**Collected data entries**
((

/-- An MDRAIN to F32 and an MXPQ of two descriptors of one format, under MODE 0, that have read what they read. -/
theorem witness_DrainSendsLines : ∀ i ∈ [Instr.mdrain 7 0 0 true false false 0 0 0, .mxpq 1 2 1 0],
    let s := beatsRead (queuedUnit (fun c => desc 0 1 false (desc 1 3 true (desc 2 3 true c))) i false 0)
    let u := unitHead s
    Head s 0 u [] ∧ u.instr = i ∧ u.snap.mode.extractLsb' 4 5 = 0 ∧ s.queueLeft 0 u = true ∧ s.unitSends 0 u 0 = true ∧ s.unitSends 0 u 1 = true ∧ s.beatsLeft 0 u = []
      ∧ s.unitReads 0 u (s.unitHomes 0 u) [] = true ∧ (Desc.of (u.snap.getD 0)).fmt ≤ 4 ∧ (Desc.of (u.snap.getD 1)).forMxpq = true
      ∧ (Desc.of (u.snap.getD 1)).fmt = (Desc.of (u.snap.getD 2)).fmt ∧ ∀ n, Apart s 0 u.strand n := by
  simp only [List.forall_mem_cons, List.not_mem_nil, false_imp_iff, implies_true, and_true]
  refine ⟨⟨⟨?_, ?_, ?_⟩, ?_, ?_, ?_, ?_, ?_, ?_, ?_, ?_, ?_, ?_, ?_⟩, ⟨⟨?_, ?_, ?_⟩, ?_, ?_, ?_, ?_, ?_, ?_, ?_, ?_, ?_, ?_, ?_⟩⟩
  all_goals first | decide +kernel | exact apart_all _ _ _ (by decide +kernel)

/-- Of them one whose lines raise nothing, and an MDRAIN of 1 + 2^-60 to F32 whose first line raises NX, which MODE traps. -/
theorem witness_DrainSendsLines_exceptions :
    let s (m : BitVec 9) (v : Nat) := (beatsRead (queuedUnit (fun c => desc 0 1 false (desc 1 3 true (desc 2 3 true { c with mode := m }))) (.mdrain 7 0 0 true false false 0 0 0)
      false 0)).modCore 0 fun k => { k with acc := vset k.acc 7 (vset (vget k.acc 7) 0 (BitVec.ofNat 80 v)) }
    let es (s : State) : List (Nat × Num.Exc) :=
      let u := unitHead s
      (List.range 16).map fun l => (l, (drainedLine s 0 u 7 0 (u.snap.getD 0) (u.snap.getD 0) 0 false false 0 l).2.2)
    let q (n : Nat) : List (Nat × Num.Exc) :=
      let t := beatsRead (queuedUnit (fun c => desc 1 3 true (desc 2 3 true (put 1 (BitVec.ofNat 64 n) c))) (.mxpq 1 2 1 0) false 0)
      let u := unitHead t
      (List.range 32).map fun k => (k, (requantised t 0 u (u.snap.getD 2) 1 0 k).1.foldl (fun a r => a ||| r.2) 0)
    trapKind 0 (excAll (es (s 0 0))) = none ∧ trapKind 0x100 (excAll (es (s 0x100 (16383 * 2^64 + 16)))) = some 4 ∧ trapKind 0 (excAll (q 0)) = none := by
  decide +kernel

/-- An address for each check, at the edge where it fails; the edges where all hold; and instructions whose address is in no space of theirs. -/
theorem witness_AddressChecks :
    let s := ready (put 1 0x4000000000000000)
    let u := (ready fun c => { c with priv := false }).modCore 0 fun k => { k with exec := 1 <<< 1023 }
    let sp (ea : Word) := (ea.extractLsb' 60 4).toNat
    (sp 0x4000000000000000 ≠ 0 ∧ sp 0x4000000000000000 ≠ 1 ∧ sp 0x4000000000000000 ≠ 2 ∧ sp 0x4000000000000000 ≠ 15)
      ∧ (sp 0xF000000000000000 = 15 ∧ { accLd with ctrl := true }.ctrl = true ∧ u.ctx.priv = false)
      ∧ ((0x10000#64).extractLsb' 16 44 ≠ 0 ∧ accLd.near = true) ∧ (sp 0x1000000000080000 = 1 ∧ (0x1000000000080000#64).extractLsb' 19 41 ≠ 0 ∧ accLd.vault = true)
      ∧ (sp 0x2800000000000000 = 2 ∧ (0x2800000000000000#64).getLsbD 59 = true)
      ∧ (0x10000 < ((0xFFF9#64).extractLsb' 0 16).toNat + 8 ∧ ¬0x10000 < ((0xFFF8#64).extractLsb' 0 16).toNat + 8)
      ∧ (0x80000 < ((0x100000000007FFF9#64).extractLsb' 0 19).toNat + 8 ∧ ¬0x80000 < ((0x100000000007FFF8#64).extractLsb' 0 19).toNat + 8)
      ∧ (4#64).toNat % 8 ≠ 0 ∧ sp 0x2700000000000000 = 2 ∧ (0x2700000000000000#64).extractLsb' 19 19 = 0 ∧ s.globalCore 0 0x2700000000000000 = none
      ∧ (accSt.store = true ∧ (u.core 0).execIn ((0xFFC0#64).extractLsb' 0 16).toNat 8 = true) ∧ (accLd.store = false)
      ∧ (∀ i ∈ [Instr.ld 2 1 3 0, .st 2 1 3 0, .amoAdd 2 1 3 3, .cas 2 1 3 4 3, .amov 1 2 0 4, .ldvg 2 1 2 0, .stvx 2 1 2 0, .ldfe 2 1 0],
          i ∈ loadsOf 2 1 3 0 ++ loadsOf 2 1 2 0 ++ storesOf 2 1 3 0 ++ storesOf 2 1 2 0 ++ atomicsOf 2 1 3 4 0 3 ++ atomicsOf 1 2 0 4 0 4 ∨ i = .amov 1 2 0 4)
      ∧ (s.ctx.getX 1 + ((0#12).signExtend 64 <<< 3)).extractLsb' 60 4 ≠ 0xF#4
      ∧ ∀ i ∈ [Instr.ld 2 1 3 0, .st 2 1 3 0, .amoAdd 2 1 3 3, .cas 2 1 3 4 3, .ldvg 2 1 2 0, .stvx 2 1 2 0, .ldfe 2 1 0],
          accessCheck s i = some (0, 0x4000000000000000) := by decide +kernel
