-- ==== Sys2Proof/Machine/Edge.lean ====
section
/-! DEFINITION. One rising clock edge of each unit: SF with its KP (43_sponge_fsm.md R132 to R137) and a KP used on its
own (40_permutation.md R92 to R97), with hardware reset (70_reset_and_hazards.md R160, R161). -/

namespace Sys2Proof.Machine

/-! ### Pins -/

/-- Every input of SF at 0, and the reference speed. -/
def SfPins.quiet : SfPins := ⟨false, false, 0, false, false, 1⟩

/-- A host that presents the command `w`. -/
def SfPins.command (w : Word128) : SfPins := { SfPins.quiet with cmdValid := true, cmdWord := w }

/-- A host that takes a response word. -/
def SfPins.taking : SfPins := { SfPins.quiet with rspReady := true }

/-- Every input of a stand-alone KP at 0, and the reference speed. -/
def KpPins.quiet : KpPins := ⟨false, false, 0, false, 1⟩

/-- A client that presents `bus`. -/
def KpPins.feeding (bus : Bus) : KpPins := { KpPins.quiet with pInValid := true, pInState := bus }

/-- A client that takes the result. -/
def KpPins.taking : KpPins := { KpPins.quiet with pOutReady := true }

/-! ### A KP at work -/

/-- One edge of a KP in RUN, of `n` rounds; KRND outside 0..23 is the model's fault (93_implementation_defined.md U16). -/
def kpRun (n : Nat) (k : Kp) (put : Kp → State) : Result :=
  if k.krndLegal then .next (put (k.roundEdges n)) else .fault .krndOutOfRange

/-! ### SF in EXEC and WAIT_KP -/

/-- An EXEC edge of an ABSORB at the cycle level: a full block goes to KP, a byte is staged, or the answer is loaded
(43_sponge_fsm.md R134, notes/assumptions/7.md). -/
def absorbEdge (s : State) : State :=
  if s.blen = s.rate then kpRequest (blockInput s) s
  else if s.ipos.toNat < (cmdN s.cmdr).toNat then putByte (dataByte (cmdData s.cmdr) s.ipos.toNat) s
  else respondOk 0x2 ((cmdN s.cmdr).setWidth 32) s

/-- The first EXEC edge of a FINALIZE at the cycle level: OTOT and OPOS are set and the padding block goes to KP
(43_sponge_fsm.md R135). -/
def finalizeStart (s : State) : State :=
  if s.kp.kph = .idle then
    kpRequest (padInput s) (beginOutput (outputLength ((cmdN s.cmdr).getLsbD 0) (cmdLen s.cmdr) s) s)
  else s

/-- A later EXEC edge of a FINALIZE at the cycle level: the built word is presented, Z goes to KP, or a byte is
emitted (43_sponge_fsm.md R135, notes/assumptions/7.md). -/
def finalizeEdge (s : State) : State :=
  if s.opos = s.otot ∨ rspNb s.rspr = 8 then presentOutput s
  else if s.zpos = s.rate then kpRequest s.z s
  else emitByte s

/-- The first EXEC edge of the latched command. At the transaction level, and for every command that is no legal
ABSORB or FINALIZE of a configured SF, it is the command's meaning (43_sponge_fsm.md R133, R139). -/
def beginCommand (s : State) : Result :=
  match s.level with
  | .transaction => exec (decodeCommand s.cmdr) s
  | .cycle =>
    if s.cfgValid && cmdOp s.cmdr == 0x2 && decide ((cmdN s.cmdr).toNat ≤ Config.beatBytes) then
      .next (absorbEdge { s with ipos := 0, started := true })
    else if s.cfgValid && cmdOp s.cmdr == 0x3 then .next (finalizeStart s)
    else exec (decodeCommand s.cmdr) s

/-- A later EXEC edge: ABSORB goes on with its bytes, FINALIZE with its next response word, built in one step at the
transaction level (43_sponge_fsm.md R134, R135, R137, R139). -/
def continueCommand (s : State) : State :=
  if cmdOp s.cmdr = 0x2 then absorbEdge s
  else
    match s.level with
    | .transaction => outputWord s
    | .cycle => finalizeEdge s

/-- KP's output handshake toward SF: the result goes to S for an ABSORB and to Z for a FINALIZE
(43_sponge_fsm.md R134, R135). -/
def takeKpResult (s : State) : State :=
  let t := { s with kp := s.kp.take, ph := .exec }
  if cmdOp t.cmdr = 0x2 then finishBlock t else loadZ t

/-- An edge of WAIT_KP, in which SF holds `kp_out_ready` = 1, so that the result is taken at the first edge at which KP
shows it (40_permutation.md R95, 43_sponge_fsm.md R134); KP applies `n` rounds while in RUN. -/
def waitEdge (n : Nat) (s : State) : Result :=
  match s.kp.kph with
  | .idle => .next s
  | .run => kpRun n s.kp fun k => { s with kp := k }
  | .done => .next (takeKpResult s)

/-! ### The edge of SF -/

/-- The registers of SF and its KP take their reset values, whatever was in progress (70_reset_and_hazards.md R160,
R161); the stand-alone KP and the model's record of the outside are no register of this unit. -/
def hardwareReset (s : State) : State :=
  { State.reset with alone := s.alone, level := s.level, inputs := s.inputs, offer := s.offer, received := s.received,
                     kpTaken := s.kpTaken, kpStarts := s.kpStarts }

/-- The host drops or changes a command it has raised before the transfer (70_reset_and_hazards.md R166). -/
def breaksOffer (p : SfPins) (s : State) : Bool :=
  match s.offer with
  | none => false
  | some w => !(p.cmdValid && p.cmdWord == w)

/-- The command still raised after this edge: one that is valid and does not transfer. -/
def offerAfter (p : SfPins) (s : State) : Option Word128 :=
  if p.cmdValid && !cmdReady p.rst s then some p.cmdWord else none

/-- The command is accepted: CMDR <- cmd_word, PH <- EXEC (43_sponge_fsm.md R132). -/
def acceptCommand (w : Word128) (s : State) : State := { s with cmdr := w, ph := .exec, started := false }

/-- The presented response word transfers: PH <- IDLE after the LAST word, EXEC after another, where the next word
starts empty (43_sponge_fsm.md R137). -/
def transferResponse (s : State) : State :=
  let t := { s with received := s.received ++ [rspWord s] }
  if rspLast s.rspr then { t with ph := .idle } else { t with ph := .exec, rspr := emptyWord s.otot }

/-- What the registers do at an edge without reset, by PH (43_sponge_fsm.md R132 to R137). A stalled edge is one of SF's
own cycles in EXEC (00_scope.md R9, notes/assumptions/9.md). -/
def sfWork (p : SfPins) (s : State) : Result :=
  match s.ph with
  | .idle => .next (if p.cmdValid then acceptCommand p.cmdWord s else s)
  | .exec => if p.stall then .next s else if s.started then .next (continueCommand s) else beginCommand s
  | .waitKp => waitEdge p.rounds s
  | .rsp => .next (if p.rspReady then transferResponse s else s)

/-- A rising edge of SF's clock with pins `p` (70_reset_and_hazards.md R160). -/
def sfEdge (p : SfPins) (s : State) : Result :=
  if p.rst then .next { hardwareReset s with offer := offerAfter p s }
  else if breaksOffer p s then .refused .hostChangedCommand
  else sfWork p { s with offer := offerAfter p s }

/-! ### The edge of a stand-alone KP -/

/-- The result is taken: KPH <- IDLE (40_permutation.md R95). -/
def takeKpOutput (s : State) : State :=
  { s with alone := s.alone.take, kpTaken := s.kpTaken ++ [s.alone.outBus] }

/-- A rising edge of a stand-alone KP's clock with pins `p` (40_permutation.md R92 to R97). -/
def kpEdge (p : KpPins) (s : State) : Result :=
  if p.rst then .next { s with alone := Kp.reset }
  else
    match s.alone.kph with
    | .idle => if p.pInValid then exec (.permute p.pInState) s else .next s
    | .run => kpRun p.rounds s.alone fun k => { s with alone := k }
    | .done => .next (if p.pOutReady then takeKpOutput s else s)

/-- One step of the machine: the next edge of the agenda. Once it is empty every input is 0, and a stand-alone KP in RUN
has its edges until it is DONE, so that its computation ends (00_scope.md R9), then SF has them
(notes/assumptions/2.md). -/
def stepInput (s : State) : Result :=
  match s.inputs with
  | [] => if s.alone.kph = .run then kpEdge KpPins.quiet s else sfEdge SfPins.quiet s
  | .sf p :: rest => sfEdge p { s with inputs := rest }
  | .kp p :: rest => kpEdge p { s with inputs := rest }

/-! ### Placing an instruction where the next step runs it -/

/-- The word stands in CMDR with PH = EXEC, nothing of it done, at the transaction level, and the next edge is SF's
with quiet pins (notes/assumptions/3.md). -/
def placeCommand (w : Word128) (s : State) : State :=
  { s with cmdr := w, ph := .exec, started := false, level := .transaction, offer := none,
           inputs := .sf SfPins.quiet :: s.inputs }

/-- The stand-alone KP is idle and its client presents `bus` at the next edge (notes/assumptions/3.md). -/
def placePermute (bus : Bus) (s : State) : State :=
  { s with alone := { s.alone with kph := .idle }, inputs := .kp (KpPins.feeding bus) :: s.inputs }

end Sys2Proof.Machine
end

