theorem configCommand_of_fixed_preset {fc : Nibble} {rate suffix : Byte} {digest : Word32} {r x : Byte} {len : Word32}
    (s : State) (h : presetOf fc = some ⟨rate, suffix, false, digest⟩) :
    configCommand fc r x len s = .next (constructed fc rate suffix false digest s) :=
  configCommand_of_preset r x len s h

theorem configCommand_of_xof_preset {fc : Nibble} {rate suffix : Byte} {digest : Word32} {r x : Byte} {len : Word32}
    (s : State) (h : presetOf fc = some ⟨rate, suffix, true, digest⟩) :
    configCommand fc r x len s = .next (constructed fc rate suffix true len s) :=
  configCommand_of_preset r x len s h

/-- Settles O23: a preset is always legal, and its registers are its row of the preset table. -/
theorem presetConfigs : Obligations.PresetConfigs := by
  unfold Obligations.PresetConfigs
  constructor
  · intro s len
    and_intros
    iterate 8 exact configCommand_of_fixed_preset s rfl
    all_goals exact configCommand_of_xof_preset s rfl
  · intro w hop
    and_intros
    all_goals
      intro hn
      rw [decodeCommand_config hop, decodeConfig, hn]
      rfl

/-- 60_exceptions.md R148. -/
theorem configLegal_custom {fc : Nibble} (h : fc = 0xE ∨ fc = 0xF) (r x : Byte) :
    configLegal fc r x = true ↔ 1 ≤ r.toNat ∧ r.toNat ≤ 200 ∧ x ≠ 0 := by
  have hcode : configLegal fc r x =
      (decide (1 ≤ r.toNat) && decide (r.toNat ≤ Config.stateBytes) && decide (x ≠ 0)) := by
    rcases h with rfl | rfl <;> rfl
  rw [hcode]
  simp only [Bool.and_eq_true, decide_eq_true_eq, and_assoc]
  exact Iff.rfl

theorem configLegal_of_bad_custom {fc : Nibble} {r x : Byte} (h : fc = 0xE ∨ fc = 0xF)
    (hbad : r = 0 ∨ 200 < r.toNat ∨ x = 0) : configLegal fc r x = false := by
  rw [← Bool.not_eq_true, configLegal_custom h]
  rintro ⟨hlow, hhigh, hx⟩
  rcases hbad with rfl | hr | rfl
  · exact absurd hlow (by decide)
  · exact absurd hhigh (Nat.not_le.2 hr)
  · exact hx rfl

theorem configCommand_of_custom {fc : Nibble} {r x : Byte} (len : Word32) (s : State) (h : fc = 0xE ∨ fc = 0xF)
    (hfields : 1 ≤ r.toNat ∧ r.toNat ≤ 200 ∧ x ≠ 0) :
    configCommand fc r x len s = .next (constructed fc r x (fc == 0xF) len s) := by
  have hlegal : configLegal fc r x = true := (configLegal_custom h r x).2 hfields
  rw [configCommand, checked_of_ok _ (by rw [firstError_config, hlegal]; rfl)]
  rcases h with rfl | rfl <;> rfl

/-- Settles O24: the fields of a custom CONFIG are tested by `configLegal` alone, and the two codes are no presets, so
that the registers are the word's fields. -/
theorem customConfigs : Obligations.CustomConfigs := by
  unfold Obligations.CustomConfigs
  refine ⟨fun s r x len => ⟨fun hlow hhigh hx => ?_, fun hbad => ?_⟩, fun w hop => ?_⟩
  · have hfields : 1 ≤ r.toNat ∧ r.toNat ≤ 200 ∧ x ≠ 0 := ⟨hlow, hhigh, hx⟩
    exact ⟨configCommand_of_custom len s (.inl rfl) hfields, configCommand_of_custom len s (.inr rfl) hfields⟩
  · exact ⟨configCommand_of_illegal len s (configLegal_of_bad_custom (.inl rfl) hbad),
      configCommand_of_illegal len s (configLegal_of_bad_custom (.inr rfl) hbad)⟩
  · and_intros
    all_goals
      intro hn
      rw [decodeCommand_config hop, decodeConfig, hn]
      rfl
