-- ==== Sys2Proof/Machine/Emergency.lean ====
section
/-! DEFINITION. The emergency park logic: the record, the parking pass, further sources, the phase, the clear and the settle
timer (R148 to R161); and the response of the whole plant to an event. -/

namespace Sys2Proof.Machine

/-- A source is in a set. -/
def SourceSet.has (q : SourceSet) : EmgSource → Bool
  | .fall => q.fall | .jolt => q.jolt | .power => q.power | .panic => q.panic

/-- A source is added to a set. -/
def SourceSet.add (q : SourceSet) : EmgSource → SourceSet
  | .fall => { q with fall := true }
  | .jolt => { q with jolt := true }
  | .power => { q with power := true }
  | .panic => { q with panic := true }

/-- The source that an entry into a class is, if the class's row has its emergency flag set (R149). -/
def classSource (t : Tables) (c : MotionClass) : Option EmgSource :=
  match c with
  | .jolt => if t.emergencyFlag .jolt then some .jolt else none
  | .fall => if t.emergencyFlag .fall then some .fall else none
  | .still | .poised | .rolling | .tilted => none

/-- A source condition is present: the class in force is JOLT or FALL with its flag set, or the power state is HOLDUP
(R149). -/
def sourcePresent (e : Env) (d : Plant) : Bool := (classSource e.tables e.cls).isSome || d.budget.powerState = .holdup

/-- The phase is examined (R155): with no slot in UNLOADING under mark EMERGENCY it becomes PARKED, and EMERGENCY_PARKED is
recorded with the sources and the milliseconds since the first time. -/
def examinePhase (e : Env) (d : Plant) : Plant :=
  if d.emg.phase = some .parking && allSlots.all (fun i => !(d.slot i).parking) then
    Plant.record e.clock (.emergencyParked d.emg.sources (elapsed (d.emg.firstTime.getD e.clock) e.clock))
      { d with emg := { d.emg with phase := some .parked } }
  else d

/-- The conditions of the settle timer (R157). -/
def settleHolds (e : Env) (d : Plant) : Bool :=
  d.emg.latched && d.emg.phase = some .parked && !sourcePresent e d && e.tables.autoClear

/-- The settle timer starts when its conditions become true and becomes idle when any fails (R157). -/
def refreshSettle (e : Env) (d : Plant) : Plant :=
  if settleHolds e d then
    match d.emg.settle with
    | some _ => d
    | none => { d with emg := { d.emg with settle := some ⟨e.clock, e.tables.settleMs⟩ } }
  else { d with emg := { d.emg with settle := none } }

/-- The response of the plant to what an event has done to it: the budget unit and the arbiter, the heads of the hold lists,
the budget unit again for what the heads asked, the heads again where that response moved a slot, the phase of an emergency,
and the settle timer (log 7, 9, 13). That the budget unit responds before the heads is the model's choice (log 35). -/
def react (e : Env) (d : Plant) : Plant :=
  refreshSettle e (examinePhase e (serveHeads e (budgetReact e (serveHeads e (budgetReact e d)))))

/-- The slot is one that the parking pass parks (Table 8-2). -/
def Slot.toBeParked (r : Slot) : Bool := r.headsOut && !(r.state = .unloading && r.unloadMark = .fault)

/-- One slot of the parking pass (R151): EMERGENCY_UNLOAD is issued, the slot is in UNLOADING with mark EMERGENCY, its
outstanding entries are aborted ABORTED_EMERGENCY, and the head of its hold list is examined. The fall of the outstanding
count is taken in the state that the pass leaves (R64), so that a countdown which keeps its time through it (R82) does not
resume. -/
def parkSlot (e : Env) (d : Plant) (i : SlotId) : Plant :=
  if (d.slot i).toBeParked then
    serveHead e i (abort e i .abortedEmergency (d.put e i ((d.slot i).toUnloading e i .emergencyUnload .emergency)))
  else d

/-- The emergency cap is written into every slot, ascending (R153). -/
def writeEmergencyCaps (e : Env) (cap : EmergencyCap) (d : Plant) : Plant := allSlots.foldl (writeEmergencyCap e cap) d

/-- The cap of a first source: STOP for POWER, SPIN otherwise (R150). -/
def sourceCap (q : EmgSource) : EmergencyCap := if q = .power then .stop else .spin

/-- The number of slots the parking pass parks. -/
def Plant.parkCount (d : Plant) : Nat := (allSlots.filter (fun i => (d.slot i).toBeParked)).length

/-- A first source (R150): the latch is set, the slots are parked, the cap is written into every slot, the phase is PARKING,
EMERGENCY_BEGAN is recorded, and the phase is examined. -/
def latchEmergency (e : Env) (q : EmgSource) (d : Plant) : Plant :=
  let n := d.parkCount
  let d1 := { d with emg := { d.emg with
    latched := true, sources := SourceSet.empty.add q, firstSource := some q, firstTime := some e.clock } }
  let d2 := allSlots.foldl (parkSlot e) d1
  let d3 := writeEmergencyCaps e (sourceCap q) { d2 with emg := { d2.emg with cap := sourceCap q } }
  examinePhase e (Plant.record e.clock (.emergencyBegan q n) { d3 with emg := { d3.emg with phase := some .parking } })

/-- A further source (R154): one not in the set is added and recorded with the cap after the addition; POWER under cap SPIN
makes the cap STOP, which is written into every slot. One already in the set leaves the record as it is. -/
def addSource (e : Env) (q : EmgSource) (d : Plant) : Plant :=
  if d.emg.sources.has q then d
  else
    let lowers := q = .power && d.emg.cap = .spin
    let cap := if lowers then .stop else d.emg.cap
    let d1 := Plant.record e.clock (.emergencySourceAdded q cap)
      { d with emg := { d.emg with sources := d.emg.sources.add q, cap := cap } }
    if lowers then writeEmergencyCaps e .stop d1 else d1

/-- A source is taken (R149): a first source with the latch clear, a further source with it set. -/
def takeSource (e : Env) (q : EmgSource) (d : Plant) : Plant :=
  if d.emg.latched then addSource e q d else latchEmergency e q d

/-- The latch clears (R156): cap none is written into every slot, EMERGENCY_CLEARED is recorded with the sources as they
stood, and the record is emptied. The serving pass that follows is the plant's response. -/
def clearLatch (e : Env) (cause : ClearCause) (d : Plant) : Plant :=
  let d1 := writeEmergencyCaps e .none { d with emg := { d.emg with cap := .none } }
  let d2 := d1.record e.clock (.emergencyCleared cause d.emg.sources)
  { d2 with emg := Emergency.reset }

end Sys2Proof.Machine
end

))

**BRIEF**
Copy the lines above exactly, beginning at the line that has "pass parks. -/" and stopping after the line that has "under cap SPIN", and omit the rest.

**PROBLEM SOLUTION**
/-- The number of slots the parking pass parks. -/
def Plant.parkCount (d : Plant) : Nat := (allSlots.filter (fun i => (d.slot i).toBeParked)).length

/-- A first source (R150): the latch is set, the slots are parked, the cap is written into every slot, the phase is PARKING,
EMERGENCY_BEGAN is recorded, and the phase is examined. -/
def latchEmergency (e : Env) (q : EmgSource) (d : Plant) : Plant :=
  let n := d.parkCount
  let d1 := { d with emg := { d.emg with
    latched := true, sources := SourceSet.empty.add q, firstSource := some q, firstTime := some e.clock } }
  let d2 := allSlots.foldl (parkSlot e) d1
  let d3 := writeEmergencyCaps e (sourceCap q) { d2 with emg := { d2.emg with cap := sourceCap q } }
  examinePhase e (Plant.record e.clock (.emergencyBegan q n) { d3 with emg := { d3.emg with phase := some .parking } })

/-- A further source (R154): one not in the set is added and recorded with the cap after the addition; POWER under cap SPIN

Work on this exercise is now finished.